Musa Qurbanov

Personal information
- Date of birth: 9 November 1964 (age 61)
- Place of birth: Zaqatala, Azerbaijan SSR, Soviet Union
- Position: Forward

Senior career*
- Years: Team / Apps / (Gls)
- 1987: Kapaz
- 1988—1989: Göyazan / 39 / (12)
- 1989—1990: Neftchi / 15 / (0)
- 1990—1991: Kapaz / 9 / (0)
- 1991: Daşqın / 8 / (6)
- 1991—1992: Göyazan / 10 / (0)
- 1992—1993: Daşqın / 31 / (17)
- 1993—1996: Turan / 64 / (56)
- 1996: Kur-Nur / 8 / (4)
- 1996—1997: Neftchi / 15 / (8)
- 1997: Dinamo / 8 / (2)
- 1997—1998: Neftchi / 10 / (1)
- 1998—1999: Bakılı / 23 / (1)
- 1999—2000: ANS Pivani / 13 / (2)
- 2000—2001: Qarabağ / 8 / (1)
- 2003—2004: Dinamo / 4 / (0)

International career
- 1992-1993: Azerbaijan / 2 / (0)

= Musa Qurbanov =

Azerbaijani footballer (born 1964)

Musa Osman oğlu Qurbanov (born 9 November 1964) is an Azerbaijani former professional footballer who played as a forward.
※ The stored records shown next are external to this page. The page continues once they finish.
/-- A presence sensor, either of the two. A CALLED bay whose sensors become both active enters SEATING with the settle
running. An EMPTY bay with one become active starts its sensor timer; with both it enters SEATING; with none left the
sensor timer stops. A WASHING bay that is no longer seated starts the loss filter of 2 s, unless it runs, and stops it
when seated again. A level that is not new changes nothing. -/
def Clause.PresenceTaken : Prop :=
  ∀ (b : Bay) (s : State),
    (exec (.presenceSensorChange b .wheelStop (s.bc.get b).wheelStop) s = .next s ∧
      exec (.presenceSensorChange b .rearBeam (s.bc.get b).rearBeam) s = .next s) ∧
    ((s.bc.get b).state = .called ∨ (s.bc.get b).state = .empty →
      ((s.bc.get b).wheelStop = true → (s.bc.get b).rearBeam = false →
        exec (.presenceSensorChange b .rearBeam true) s = .next { s with bc := s.bc.set b { s.bc.get b with
          rearBeam := true, state := .seating, sensorTimer := none,
          settleTimer := some (s.now + 1000 * s.dt.settings.seatingSettle) } }) ∧
      ((s.bc.get b).wheelStop = false → (s.bc.get b).rearBeam = true →
        exec (.presenceSensorChange b .wheelStop true) s = .next { s with bc := s.bc.set b { s.bc.get b with
          wheelStop := true, state := .seating, sensorTimer := none,
          settleTimer := some (s.now + 1000 * s.dt.settings.seatingSettle) } })) ∧
    ((s.bc.get b).state = .empty →
      ((s.bc.get b).wheelStop = false → (s.bc.get b).rearBeam = false → (s.bc.get b).sensorTimer = none →
        exec (.presenceSensorChange b .wheelStop true) s = .next { s with bc := s.bc.set b { s.bc.get b with
          wheelStop := true, sensorTimer := some (s.now + 1000 * s.dt.settings.callTimeout) } } ∧
        exec (.presenceSensorChange b .rearBeam true) s = .next { s with bc := s.bc.set b { s.bc.get b with
          rearBeam := true, sensorTimer := some (s.now + 1000 * s.dt.settings.callTimeout) } }) ∧
      ((s.bc.get b).wheelStop = true → (s.bc.get b).rearBeam = false →
        exec (.presenceSensorChange b .wheelStop false) s = .next { s with bc := s.bc.set b { s.bc.get b with
          wheelStop := false, sensorTimer := none } }) ∧
      ((s.bc.get b).wheelStop = false → (s.bc.get b).rearBeam = true →
        exec (.presenceSensorChange b .rearBeam false) s = .next { s with bc := s.bc.set b { s.bc.get b with
          rearBeam := false, sensorTimer := none } })) ∧
    ((s.bc.get b).state = .washing →
      ((s.bc.get b).rearBeam = true →
        exec (.presenceSensorChange b .rearBeam false) s = .next { s with bc := s.bc.set b { s.bc.get b with
          rearBeam := false, lossFilter := some ((s.bc.get b).lossFilter.getD (s.now + 2000)) } }) ∧
      ((s.bc.get b).wheelStop = true →
        exec (.presenceSensorChange b .wheelStop false) s = .next { s with bc := s.bc.set b { s.bc.get b with
          wheelStop := false, lossFilter := some ((s.bc.get b).lossFilter.getD (s.now + 2000)) } }) ∧
      ((s.bc.get b).wheelStop = true → (s.bc.get b).rearBeam = false →
        exec (.presenceSensorChange b .rearBeam true) s = .next { s with bc := s.bc.set b { s.bc.get b with
          rearBeam := true, lossFilter := none } }) ∧
      ((s.bc.get b).wheelStop = false → (s.bc.get b).rearBeam = true →
        exec (.presenceSensorChange b .wheelStop true) s = .next { s with bc := s.bc.set b { s.bc.get b with
          wheelStop := true, lossFilter := none } }))

/-- The other bay timers: the exit pulse ends, the exit stall timer sets last fault EXIT_STALL and tells so, the sensor
timer sets SENSOR and sends BAY_STATE, which names the bay's state as the one entered (log 36). Each acts at its time and
only while it runs (log 2). -/
def Clause.BayTimersExpire : Prop :=
  ∀ (b : Bay) (due : Nat) (s : State),
    ((s.bc.get b).exitPulse = some due →
      exec (.exitPulseExpiry b) s = .next { s with
        now := max s.now due, bc := s.bc.set b { s.bc.get b with exitPulse := none } }) ∧
    ((s.bc.get b).exitStall = some due →
      exec (.exitStallExpiry b) s = .next ({ s with now := max s.now due, bc := s.bc.set b { s.bc.get b with
        exitStall := none, lastFault := .exitStall } }.notify (.exitStall b (s.bc.get b).held))) ∧
    ((s.bc.get b).sensorTimer = some due →
      ∃ nt : BayStateNotice, nt.bay = b ∧ nt.entered = (s.bc.get b).state ∧ nt.lastFault = .sensor ∧
        exec (.sensorTimerExpiry b) s = .next ({ s with now := max s.now due, bc := s.bc.set b { s.bc.get b with
          sensorTimer := none, lastFault := .sensor } }.notify (.bayState nt))) ∧
    ((s.bc.get b).exitPulse = none → exec (.exitPulseExpiry b) s = .next s) ∧
    ((s.bc.get b).exitStall = none → exec (.exitStallExpiry b) s = .next s) ∧
    ((s.bc.get b).sensorTimer = none → exec (.sensorTimerExpiry b) s = .next s)

/-- The presence sensors and the timers of a bay. -/
def Obligations.BaySensorsAndTimers : Prop := Clause.PresenceTaken ∧ Clause.BayTimersExpire

/-! ## Phases -/

/-- A meter pulse: with no phase, or with its valve shut whatever the phase's kind and stage, it is a stray pulse (to
65535); and the valves of a phase are shut as it starts in READING, as a DRY phase goes on to run, and in PAUSED. One
counted short of its target adds a litre to the phase and to the book, a fresh one to F and a recycled one out of V_rec;
the fresh valve shuts at the fresh target. -/
def Obligations.MeterPulseBooked : Prop :=
  ∀ (b : Bay) (s : State),
    (∀ m, s.plan? b = none →
      exec (.meterPulse b m) s = .next { s with pr := s.pr.set b { s.pr.get b with
        stray := min 65535 ((s.pr.get b).stray + 1) } }) ∧
    (∀ p : PhaseRun, s.plan? b = some p →
      (p.freshOpen = false →
        exec (.meterPulse b .fresh) s = .next { s with pr := s.pr.set b { s.pr.get b with
          stray := min 65535 ((s.pr.get b).stray + 1) } }) ∧
      (p.recycledOpen = false →
        exec (.meterPulse b .recycled) s = .next { s with pr := s.pr.set b { s.pr.get b with
          stray := min 65535 ((s.pr.get b).stray + 1) } })) ∧
    (∀ (visit number length now at_ : Nat) (r : PhaseRecord) (p : PhaseRun), p = .begin visit number length now r →
      p.freshOpen = false ∧ p.recycledOpen = false ∧ (p.run at_).freshOpen = false ∧ (p.run at_).recycledOpen = false) ∧
    (∀ (p : PhaseRun) (at_ : Nat), (p.pause at_).freshOpen = false ∧ (p.pause at_).recycledOpen = false) ∧
    (∀ (p : PhaseRun) (f : PlanFigures), s.plan? b = some p → p.figures = some f →
      (p.freshOpen = true → p.fresh + 1 < f.fresh ∨ p.recycled < f.recycled →
        exec (.meterPulse b .fresh) s = .next { s with
          pr := s.pr.set b { s.pr.get b with
            plan := some { p with fresh := p.fresh + 1, freshOpen := decide (p.fresh + 1 < f.fresh) } }
          lm := { s.lm with freshIn := s.lm.freshIn + 1 } }) ∧
      (p.recycledOpen = true → p.recycled + 1 < f.recycled →
        ∃ t, exec (.meterPulse b .recycled) s = .next t ∧
          t.pr = s.pr.set b { s.pr.get b with plan := some { p with recycled := p.recycled + 1 } } ∧
          t.lm.vRec = s.lm.vRec - 1 ∧ t.lm.vSet = s.lm.vSet ∧ t.lm.freshIn = s.lm.freshIn ∧ t.dt = s.dt ∧
          t.bc = s.bc ∧ t.vq = s.vq ∧ t.cu = s.cu ∧ t.lp = s.lp ∧ t.sa.requests = s.sa.requests))

/-- The last phase of a wash, holding no supply channel and having delivered nothing, reaching a limit (no drain pending,
nothing being posted): a DRY phase at its time limit ends COMPLETE, a WET one SHORT_TIME, and a PAUSED one at the wait
limit WAIT_LIMIT with its request withdrawn; each result is appended, and the wash ends COMPLETE. In another stage a limit
has no effect, and each acts at its time (log 2). -/
def Clause.PhaseLimits : Prop :=
  ∀ (b : Bay) (n : Nat) (v : Visit) (p : PhaseRun) (s : State), (s.bc.get b).state = .washing →
    (s.bc.get b).held = some n → Table.look s.vq.visits n = some v → s.plan? b = some p → p.visit = n →
    p.fresh = 0 → p.recycled = 0 → s.serving b = none → s.phaseCount n ≤ p.number → s.lm.drainPending = none →
    s.cu.posting = [] → s.cu.writing = none → s.lm.vSet ≤ s.dt.settings.pitCapacity →
    (p.stage = .running →
      ∃ (t : State) (v' : Visit) (r : PhaseResult), exec (.phaseTimeLimit b) s = .next t ∧
        t.now = max s.now (p.since + (1000 * p.record.timeLimit - p.runMs)) ∧
        (t.bc.get b).state = .finishing ∧ t.plan? b = none ∧ Table.look t.vq.visits n = some v' ∧
        v'.state = .finished ∧ v'.endCause = some .complete ∧ v'.results = v.results ++ [r] ∧
        (p.record.kind = .dry → r.cause = .complete) ∧ (p.record.kind = .wet → r.cause = .shortTime) ∧
        t.cu.posting = [.visit n] ∧ t.dt = s.dt ∧ t.gu = s.gu ∧ t.lm.vSet = s.lm.vSet ∧
        ∀ b', b' ≠ b → t.bc.get b' = s.bc.get b') ∧
    (p.stage = .paused →
      ∃ (t : State) (v' : Visit) (r : PhaseResult), exec (.waitLimit b) s = .next t ∧
        t.now = max s.now (p.since + (600000 - p.pauseMs)) ∧ (t.bc.get b).state = .finishing ∧ t.plan? b = none ∧
        t.sa.requests.get b = false ∧ Table.look t.vq.visits n = some v' ∧ v'.state = .finished ∧
        v'.endCause = some .complete ∧ v'.results = v.results ++ [r] ∧ r.cause = .waitLimit ∧
        t.cu.posting = [.visit n] ∧ t.dt = s.dt ∧ t.gu = s.gu ∧ t.lm.vSet = s.lm.vSet) ∧
    (p.stage = .reading → exec (.phaseTimeLimit b) s = .next s ∧ exec (.waitLimit b) s = .next s)
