-- ==== Sys2Proof/Laws/Link.lean ====
section
/-!
SUPPORT. The link's queues: what a notice and a reply do to them, and the fields they leave.
-/

namespace Sys2Proof.Machine

open Sys2Proof

/-- Everything a pump can do: nothing while a frame is in transmission, else the head of the replies or of the notices
goes on the line. -/
theorem Link.pump_cases (l : Link) :
    (l.tx ≠ none ∧ l.pump = l) ∨
      (∃ r rest, l.tx = none ∧ l.replies = r :: rest ∧ l.pump = { l with tx := some (.reply r), replies := rest }) ∨
      (∃ n rest, l.tx = none ∧ l.replies = [] ∧ l.notices = n :: rest ∧
        l.pump = { l with tx := some (.notice n), notices := rest }) ∨
      (l.tx = none ∧ l.replies = [] ∧ l.notices = [] ∧ l.pump = l) := by
  obtain ⟨rx, hold, replies, notices, tx, lost, a, b, c, d, m, k⟩ := l
  rcases tx with _ | f
  · rcases replies with _ | ⟨r, rest⟩
    · rcases notices with _ | ⟨n, rest⟩ <;> simp [Link.pump]
    · simp [Link.pump]
  · simp [Link.pump]

theorem Link.pump_idle (l : Link) (h : l.pump.tx = none) : l.pump.replies = [] ∧ l.pump.notices = [] := by
  rcases l.pump_cases with ⟨ht, hp⟩ | ⟨r, rest, _, _, hp⟩ | ⟨n, rest, _, _, _, hp⟩ | ⟨_, hr, hn, hp⟩
  · rw [hp] at h
    exact absurd h ht
  · simp [hp] at h
  · simp [hp] at h
  · rw [hp]
    exact ⟨hr, hn⟩

theorem Link.pump_notices_le (l : Link) : l.pump.notices.length ≤ l.notices.length := by
  rcases l.pump_cases with ⟨_, hp⟩ | ⟨r, rest, _, _, hp⟩ | ⟨n, rest, _, _, hn, hp⟩ | ⟨_, _, _, hp⟩
  · rw [hp]
  · simp [hp]
  · simp [hp, hn]
  · rw [hp]

theorem Link.pushNotice_le (l : Link) (n : Notice) (h : l.notices.length ≤ 16) : (l.pushNotice n).notices.length ≤ 16 := by
  unfold Link.pushNotice
  split
  · simp
    omega
  · exact h

@[simp] theorem Link.pump_mark (l : Link) : l.pump.mark = l.mark := by
  unfold Link.pump
  split <;> rfl

@[simp] theorem Link.pump_rxBuf (l : Link) : l.pump.rxBuf = l.rxBuf := by
  unfold Link.pump
  split <;> rfl

@[simp] theorem Link.pushReply_mark (l : Link) (r : Reply) : (l.pushReply r).mark = l.mark := rfl

@[simp] theorem Link.pushReply_rxBuf (l : Link) (r : Reply) : (l.pushReply r).rxBuf = l.rxBuf := rfl

@[simp] theorem Link.pushNotice_mark (l : Link) (n : Notice) : (l.pushNotice n).mark = l.mark := by
  unfold Link.pushNotice
  split <;> rfl

@[simp] theorem Link.pushNotice_rxBuf (l : Link) (n : Notice) : (l.pushNotice n).rxBuf = l.rxBuf := by
  unfold Link.pushNotice
  split <;> rfl

end Sys2Proof.Machine
end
He is the all time topscorer of the Azerbaijan Premier League. He obtained two caps for the national team in 1992–1993.

==Career statistics==
===International===

Azerbaijan
| Year | Apps | Goals |
| 1992 | 1 | 0 |
| 1993 | 1 | 0 |
| Total | 2 | 0 |

==Honours==
===Individual===
- Azerbaijan Premier League Top Scorer (1): 1993–94

==Personal life==
Musa is the brother of Azerbaijani football manager and former footballer Qurban Qurbanov.